A modified trapezoidal Euler's method was next implemented as an attempt to increase the accuracy of the simulation. This method calculates the derivative at the current state and temporarily updates the state with this derivative. The derivative is then calculated at this new state and the two derivatives are avearged. This has the effect of calculating the derivative in both direction at every point and applying it in both directions. This is alike to the trapezoidal method of integral approximation

The method was implemented in Simulink by connecting one system model block to another to calculate the derivatives at both ends of the curve. Both derivatives are then averaged to get the derivative to be applied to the states (Figure 7).



Fig. 7: Trapezoidal Euler's Method Simulation

The results of this simulation when compared to the Euler's method simulation is shown in Figure 5 for  $\Delta T$  of 16 cs. As shown, for this relatively large number of time steps, the results match closely for the two methods. With a larger  $\Delta T$ ,

the difference between the two cases would be larger.

The trapezoidal Euler's method was also implemented in MIPS assembly code as before. All of the logic in the Simulink model can still be performed in one clock cycle on an FPGA, albeit likely with a slower clock speed due to the linear chaining of computation blocks. The assembly code compiled to 7 + 33n clock cycles where n is the number of time steps. This is significantly more clock cycles than the FPGA which is able to compute much of the math simultaneously.

# VI. CONCLUSIONS

In conclusion, two solvers were successfully designed and simulated for implemenation on an FPGA. Although these solvers were not actually synthesized onto an FPGA, they are built such that they could be, either by using the appropriate MATLAB HDL Coding toolbox or by converting the code to Verilog. Furthermore, the code was modularized such that more complicated solving algorithms such as one of the Range-Kutta methods could be implemented with relative ease.

The heavily-parallelized nature of an FPGA proves to be an advantageous way of solving initial value problems which rely on performing a large number of computations at once and then integrating these derivatives. This structure allows for more computations to happen in a given clock cycle and more things to happen at once than on a traditional computer. Although this code when synthesized will probably not support clock speeds anywhere near those offered by modern desktop computers, an FPGA could be a compelling alternative to performing dynamic simulations on a small embedded system.

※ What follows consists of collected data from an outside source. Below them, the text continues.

/-- The PWR block. -/
def viewPwr (s : State) (r : RegRow) (i a : Nat) : Nat :=
  let p := s.pwr
  if r.base = Reg.PWR_STATUS then
    wordOf [(24, 16, twos 9 p.tModel), (10, 10, b2n p.powerLoss), (9, 9, b2n p.capHit), (8, 8, b2n p.heatLimited),
      (7, 6, p.thermStage), (5, 4, p.peatStage), (3, 0, peatCode p.peat)]
  else if r.base = Reg.PWR_PEAT_FUSE then wordOf [(31, 18, p.cmaxMf), (17, 8, p.vmaxDv), (7, 0, p.ceilQj)]
  else if r.base = Reg.PWR_MEAS_STATUS then
    wordOf [(25, 24, live s a 25 24), (23, 16, live s a 23 16), (15, 0, hoursSince s)]
  else if r.base = Reg.PWR_VIN then wordOf [(31, 16, satN 16 p.iinMa), (15, 0, satN 16 p.vinMv)]
  else if r.base = Reg.PWR_PEAT_MV then wordOf [(31, 16, satN 16 (vTarget p)), (15, 0, satN 16 p.vMv)]
  else if r.base = Reg.PWR_CAP_UF then satN 32 p.cMeas
  else if r.base = Reg.PWR_USABLE_MJ then satN 32 p.usable
  else if r.base = Reg.PWR_FULL_MJ then satN 32 p.full
  else if r.base = Reg.PWR_RESERVE_MJ then satN 32 p.reserve
  else if r.base = Reg.PWR_WB_KIB then satN 32 s.sbx.wbLimit
  else if r.base = Reg.PWR_FLUSH_NJ_MEAS then satN 32 (flushNjMeas s)
  else if r.base = Reg.PWR_IN_MW then satN 32 p.inMw
  else if r.base = Reg.PWR_CHG_MW then satN 32 p.chgMw
  else if r.base = Reg.PWR_BASE_MW then satN 32 p.baseMw
  else if r.base = Reg.PWR_TICK_MW then satN 32 p.tickMw
  else if r.base = Reg.PWR_DIE_MW then satN 32 p.dieMw
  else if r.base = Reg.PWR_TEMP then
    wordOf [(23, 16, twos 8 (p.maxTemps.getD i 0)), (15, 8, p.offsets.getD i 0), (7, 0, twos 8 (p.temps.getD i 0))]
  else if r.base = Reg.PWR_CLASS_MJ then satN 32 (Tab.getD p.booked (i + 1) 0 / 1000000)
  else if r.base = Reg.PWR_ISLAND then
    let x := islandAt s i
    let now : Nat × Nat :=
      if 32 ≤ i ∧ i < 72 then (fenMhz s (i - 32), if fenMhz s (i - 32) = 0 then x.point else pointFor i x.minPoint (fenMhz s (i - 32)))
      else (x.mhz, x.point)
    if isIslandKey i then wordOf [(31, 21, now.1), (18, 14, x.group), (13, 12, domCode x.dom), (2, 0, now.2)] else 0
  else liveWord s a

/-! ## FCH (R261–R270) -/

/-- The code of a channel state (R241). -/
def flStateCode (x : FlState) : Nat :=
  match x with
  | .absent => 0 | .probing => 1 | .training => 2 | .ready => 3 | .retraining => 4 | .offline => 5 | .test => 6

/-- Dies that a channel can use: present and not offline, while the channel is in service. -/
def diesOnline (c : FChan) : Nat :=
  if c.state = .absent ∨ c.state = .offline then 0
  else countN 32 (fun d => bitOf c.present d && !bitOf c.dieOffline d)

/-- Units that the rebuild in progress has still to rewrite (R263). -/
def rebuildLeft (s : State) : Nat :=
  match s.fch.losses with
  | [] => 0
  | l :: _ => (unitsOn s l).length

/-- The FCH block. -/
def viewFch (s : State) (r : RegRow) (i a : Nat) : Nat :=
  let c := chanOf s i
  let inState : FlState → Nat := fun st => countN 32 (fun k => decide ((chanOf s k).state = st))
  if r.base = Reg.FCH_STATUS then
    wordOf [(29, 24, inState .offline), (21, 16, inState .training + inState .retraining),
      (13, 8, countN 32 (fun k => decide ((chanOf s k).state = .ready) && decide ((chanOf s k).rate = 6))), (5, 0, inState .ready)]
  else if r.base = Reg.FCH_PARITY_STATUS then
    match s.fch.losses with
    | [] => wordOf [(15, 8, 0xFF)]
    | l :: t =>
      wordOf [(31, 31, 1), (30, 24, satN 7 t.length), (16, 16, b2n (l.2 == 32)), (15, 8, l.1),
        (4, 0, if l.2 = 32 then 0 else l.2)]
  else if r.base = Reg.FCH_REBUILD then satN 32 (rebuildLeft s)
  else if r.base = Reg.FCH_STRIPE then wordOf [(13, 8, satN 6 s.fch.stripes.length), (5, 0, (stripeChans s).length)]
  else if r.base = Reg.FCH_CH_STATUS then
    wordOf [(21, 16, diesOnline c), (12, 12, b2n c.below), (10, 8, c.code), (6, 4, c.rate), (2, 0, flStateCode c.state)]
  else if r.base = Reg.FCH_CH_DIES then c.present % 2 ^ 32
  else if r.base = Reg.FCH_CH_DIE_OFFLINE then
    (if c.state = .offline then c.dieOffline ||| c.present else c.dieOffline) % 2 ^ 32
  else if r.base = Reg.FCH_CH_TRAIN then
    wordOf [(31, 24, twos 8 c.trainTemp), (15, 8, live s a 15 8), (2, 0, live s a 2 0)]
  else liveWord s a

/-! ## FTL (R309, R317, R318, R341–R343) -/

/-- The code of the map engine's state (R309). -/
def tStateCode (x : TState) : Nat := match x with | .starting => 0 | .recovering => 1 | .ready => 2 | .readOnly => 3

/-- W_MAX and W_MIN: the highest and lowest wear of a closed dense group; 0 while there is none (R341; DESIGN CHOICE, log 209). -/
def wearSpan (s : State) : Nat × Nat :=
  let l := (s.ftl.groups.filter (fun p => p.2.dense && p.2.isClosed)).map (fun p => wearOf s p.2)
  (l.foldl max 0, (leastBy id l).getD 0)

/-- Fewest blocks left in the pool of any usable die; 0 while there is none (R341; DESIGN CHOICE, log 209). -/
def worstPool (s : State) : Nat :=
  let l := s.ftl.pools.filter (fun p =>
    let c := chanOf s (p.1 / 32)
    decide (c.state ≠ .absent) && decide (c.state ≠ .offline) && bitOf c.present (p.1 % 32) && !bitOf c.dieOffline (p.1 % 32))
  (leastBy id (l.map (fun p => p.2.length))).getD 0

However, there are still multiple items which must occur in series, especially with higher order solvers. FPGA-based initial-value problem solvers could prove even more advantageous in systems where more forces are involved and must be calculated indendently. Furthermore, difficulties may arise in dealing with more complicated systems that make heavy use of division or more complicated mathematical functions that are harder to synthesize onto an FPGA.

# VII. FUTURE WORK

Several minor issues were faced over the course of this project. Most notably, I ran into an error in Simulink where the solver was unable to compute the algebraic loop in the trapezoidal solver for a timestep  $\Delta T$  greater than 16 cs. I think I probably could have figured out this issue given more time. Furthermore, I tried to implement an adaptive-timestep solver using the difference between the two methods as the error but failed to implement this.

# **Possible Next Steps**

Future work on this project could be directed into one of a number of areas:

- Extend the solvers to use floating point math. This would allow for more precise calculations and would elminate the need for scaling into strange unit systems to simplify calculations.
- Convert the Simulink code presented into synthesizable HDL code in Verilog or VHDL. This would allow for a more complete comparison of this system's performance relative to a microcontroller.
- Use the MATLAB HDL Coder Toolbox to synthesize this code to a FPGA and test the systems presented.
- Implement this system to solve equations with a greater number of state variables. This may require normalizing vectors which may require a square root function.
- Implement trigonometric functions which would allow for systems with rotation to be more easily solved.
- Implement an adaptive-timestep solver or one of the higher-order Range-Kutta methods. This would allow for more accurate calculations and may make better use of the FPGA's capabilities.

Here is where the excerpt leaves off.